During an AHIP webinar, Mark Hamelburg, senior vice president of federal programs at AHIP, explained the shifts coming to Medicare and Medicaid when the public health emergency finally ends.
While the country looks forward to the end of the COVID-19 pandemic to get back to a sense of normalcy, there are concerns that the end of the public health emergency (PHE) will trigger the end of waivers and regulations in Medicare and Medicaid that could significantly impact patients, explained Mark Hamelburg, senior vice president of federal programs at AHIP, during an AHIP webinar on the state of the industry in 2022.
Hamelburg was joined by fellow AHIP experts Kate Berry, senior vice president of clinical innovation; Danielle Lloyd, senior vice president of private market innovations and quality initiatives; and AHIP CEO and President Matt Eyles.
Eyles kicked off the webinar to highlight some of AHIP’s priorities in 2022:
“We are champions of care in 2022 and beyond, and our focus is squarely going to be on the health and well-being of Americans,” Eyles said. “It is top of mind for us at AHIP here every single day.”
As the pandemic and PHE come to an end, there are going to be important shifts for people who qualify for Medicare and Medicaid, Hamelburg explained. At the start of the pandemic, the government implemented COVID-19 relief laws and regulatory flexibility that will end with the PHE.
In Medicare, enrollees have paid no cost sharing for their COVID-19 testing and related services, as well as monoclonal antibody infusions for COVID-19 treatment, he said. In Medicare Advantage (MA) and Part D, regulations enacted during the PHE have allowed enrollees to access out-of-network coverage at in-network cost-sharing levels.
Other provisions that will end with the PHE include flexibilities for MA plan sponsors to waive or reduce premiums and make mid-year benefit enhancements during the PHE, Hamelburg said.

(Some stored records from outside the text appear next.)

/-- The port whose editor settings a frame of a hold queue is stored under: its own, or its present next hop. -/
def Dev.holdPort (d : Dev) (h : Nat) (fab : Option FabHdr) : Nat :=
  if h < 1024 then h / 8 else (d.routePort ((h - 1024) / 8 + 1) ((fab.map (·.hash)).getD 0)).getD 0

/-- A frame taken from port 133 is stored, or dropped by a check or by the full policy; for a port that the image does not
use it is discarded as R91 orders (R99). -/
def Dev.holdWrite (d : Dev) (de : Desc) (h : Nat) (c : Chain) (rd : CellRead) : Dev :=
  let p := d.holdPort h de.fab
  let g := d.readCells 133 de c rd
  if !g.2 then g.1
  else if h < 1024 ∧ !g.1.portUsed p then g.1.count .HLD_T_DISCARDED (h % 8)
  else
    let e := g.1.edited c.region p c de
    let ed := editState c.body de.edits (d.f0 .ACT_TPID) (d.macSa p)
    let bytes := padded e.2 ++ fcsOf (padded e.2)
    let d1 := if e.2.length < 60 ∧ h < 1024 then e.1.macCount .MAC_TX_PADDED p else e.1
    if h < 1024 ∧ d1.f1 .MAC_MAX_FRAME p < bytes.length then d1.macCount .MAC_TX_OVERSIZE_DROP p
    else
      let r := d1.storeFrame h de.headChain
        { bytes := bytes, opMs := 0, page := 0, off := 0, cls := de.cls, fab := de.fab, ipAt := ed.ip, ipv6 := de.edits.ipv6 }
      if r.2 then (r.1.count .HLD_T_HELD_FRAMES (h % 8)).countN .HLD_T_HELD_BYTES (h % 8) bytes.length
      else r.1.count .HLD_T_FULL_DROP (h % 8)

/-- HOLD_WRITE (R297): the hold writer takes the next frame of port 133 while a row buffer is free; `rd` is what the reads of
its cells meet (R276, R277). -/
def execHoldWrite (rd : CellRead) (s : State) : Host.Outcome State Fault Refusal :=
  s.run fun d =>
    if !d.holdRuns ∨ 1024 < d.rowBuffers + 5 then d
    else match d.holdNext with
      | none => d
      | some de =>
        match de.holdQ, d.chain de.chain with
        | some h, some c =>
          let d1 := d.setQueue 133 de.tc ((d.queue 133 de.tc).drop 1)
          let x := d1.holdQ h
          let d2 := (d1.setHoldQ h { x with pending := x.pending - 1 }).holdWrite de h c rd
          ((d2.linkChain h).giveBack de.chain 133 rd).holdSettle h
        | _, _ => d.setQueue 133 de.tc ((d.queue 133 de.tc).drop 1)

/-- The partial row that has waited longest: its queue, whether it is a head chain's, and the row. -/
def Dev.oldestRow (d : Dev) : Option (Nat × Bool × OpenRow) :=
  let rows := d.hld.queues.flatMap (fun x =>
    (x.2.row.toList.map (fun r => (x.1, false, r))) ++ (x.2.chainRow.toList.map (fun r => (x.1, true, r))))
  rows.foldl (fun (b : Option (Nat × Bool × OpenRow)) r => match b with
    | none => some r
    | some y => if r.2.2.since < y.2.2.since then some r else some y) none

/-- HOLD_ROW_WRITE (R294): a full or closed row is written; with the row buffers used up, the oldest partial row is
written PADDED. -/
def execHoldRowWrite (s : State) : Host.Outcome State Fault Refusal :=
  s.run fun d =>
    if !d.holdRuns then d
    else match d.hld.due with
      | (_, page, _) :: rest =>
        ({ d with hld := { d.hld with due := rest } }).noteRowWrite page 0
      | [] =>
        if d.rowBuffers + 5 ≤ 1024 then d
        else match d.oldestRow with
          | none => d
          | some (h, head, r) =>
            let x := d.holdQ h
            let next : Option OpenRow := if r.row = 15 then none else some { r with row := r.row + 1, used := 0, starts := 0, since := d.now }
            let y := if head then { x with chainRow := next } else { x with row := next }
            ((d.setHoldQ h y).count .HLD_ROWS_PADDED 0).noteRowWrite r.page 0

/-! ### Draining (R298 to R301) -/

/-- The device forwards, and R93 does not withhold the drain: a member of a pair that is not ACTIVE keeps its restored
queues. -/
def Dev.drainState (d : Dev) (h : Nat) : Bool := d.forwards && !(d.paired && !d.isActive && (d.holdQ h).restored)

/-- Where the head frame of a queue goes: the port and its hold conditions of R298 that concern it. -/
def Dev.drainPort (d : Dev) (h : Nat) (f : Held) : Option Nat :=
  if h < 1024 then
    let p := h / 8
    if d.linkUp p ∧ (d.flapSt p).endAt.isNone ∧ !d.portPast p ∧ !d.muted p then some p else none
  else d.routePort ((h - 1024) / 8 + 1) ((f.fab.map (·.hash)).getD 0)

/-- The drain bucket of a queue (R302). -/
def Dev.drainShaper (d : Dev) (h : Nat) : Nat × Nat := (d.clsDrainRate (h % 8), 65536)

/-- Room for a frame on the way: the buffer queue is low, the bucket holds tokens, and W5 is granted every cell. -/
def Dev.drainRoom (d : Dev) (h p : Nat) (f : Held) : Bool :=
  decide (d.depth p (h % 8) < d.f0 .HLD_DRAIN_LOW) && shaperOpen (d.holdQ h).bucket (d.drainShaper h) d.now &&
  decide (cellsFor f.bytes.length ≤ d.freeCells) && decide (d.descUsed < 1572864)

/-- The head frame leaves its queue for the buffer queue of port `p`: linked at the tail, marked under R263, and not tested
against Table 10-1. -/
def Dev.drainTo (d : Dev) (h p : Nat) (f : Held) : Dev :=
  let n := f.bytes.length
  let c := d.newChain 5
    { bytes := f.bytes, hasFcs := true, marked := none, port := 133, region := p / 32, tc := h % 8, cells := cellsFor n, refs := 1
      lastOwner := none, crc32c := crc32c f.bytes, cap := ⟨0, 0, 0, false⟩, parse := .empty 133, hash := 0, dflt := none }
  let de := { Desc.plain c.2 n (h % 8) f.cls with
    fab := f.fab, drained := true, edits := { Edits.none with ipAt := f.ipAt, ipv6 := f.ipv6 } }
  let x := c.1.holdQ h
  let d1 := c.1.setHoldQ h { x with
    frames := x.frames.drop 1, bucket := shaperTake x.bucket (d.drainShaper h) n d.now
    drained := x.drained + 1, oldest := max x.oldest (d.opMs - f.opMs) }
  let m := d1.ecnMark p (h % 8) de
  ((m.1.enqueue p (h % 8) m.2).count .HLD_T_DRAINED_FRAMES (h % 8)).perf (p / 32) 0x104 (c.2 % 4) 1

Medicaid also has a requirement tied to the PHE around ensuring all states provide coverage without cost sharing for COVID-19 vaccines, testing, and treatment. There are also a number of operational waivers that states received to run their Medicaid programs during the PHE.
“Maybe one of the most significant impacts that we'll have—potential shifts across different programs and products—relates to eligibility in Medicaid,” Hamelburg said.
At the beginning of the PHE, states were given an increase in their federal Medicaid matching funds as long as states agreed to maintain their Medicaid eligibility for beneficiaries through the end of the PHE. This means states have not been doing regular eligibility reviews and rolling people off when they no longer qualify.
“So, now we've gone through almost 2 years [of the PHE], and incomes and other conditions have changed, and some people are no longer going to be eligible,” Hamelburg explained. “In fact, we now have more than 80 million people on Medicaid and CHIP. And there have been estimates that millions could end up losing coverage when this process kicks in.”
A major concern is that people who lose coverage, or even those who remain eligible, could run into issues because of processing delays. States may not have their updated addresses and people could lose coverage even though they are still eligible.
“That's something that we are tremendously focused on and is going to be one of the big issues once the PHE ends,” he said.
Separate from the pandemic, Hamelburg highlighted the success of the MA program. At this point, there are almost 29 million people in MA, which is roughly 45% of all Medicare beneficiaries. He also noted that the enrollees in MA are more racially and ethnically diverse, as well as being more satisfied with their coverage than enrollees in traditional Medicare.
According to Hamelburg, MA gives enrollees more financial security at a more affordable price and research has shown that there are positive clinical outcomes for people in MA vs traditional Medicare. MA enrollees may be getting Part D drug coverage or dental, vision, and hearing benefits without paying an extra monthly premium. MA also has a cap on annual out-of-pocket costs that is not in the original Medicare program.
“So, people enroll in the program, they're satisfied with it, they talk to others, and that's really generating the incredible growth we've seen,” he said.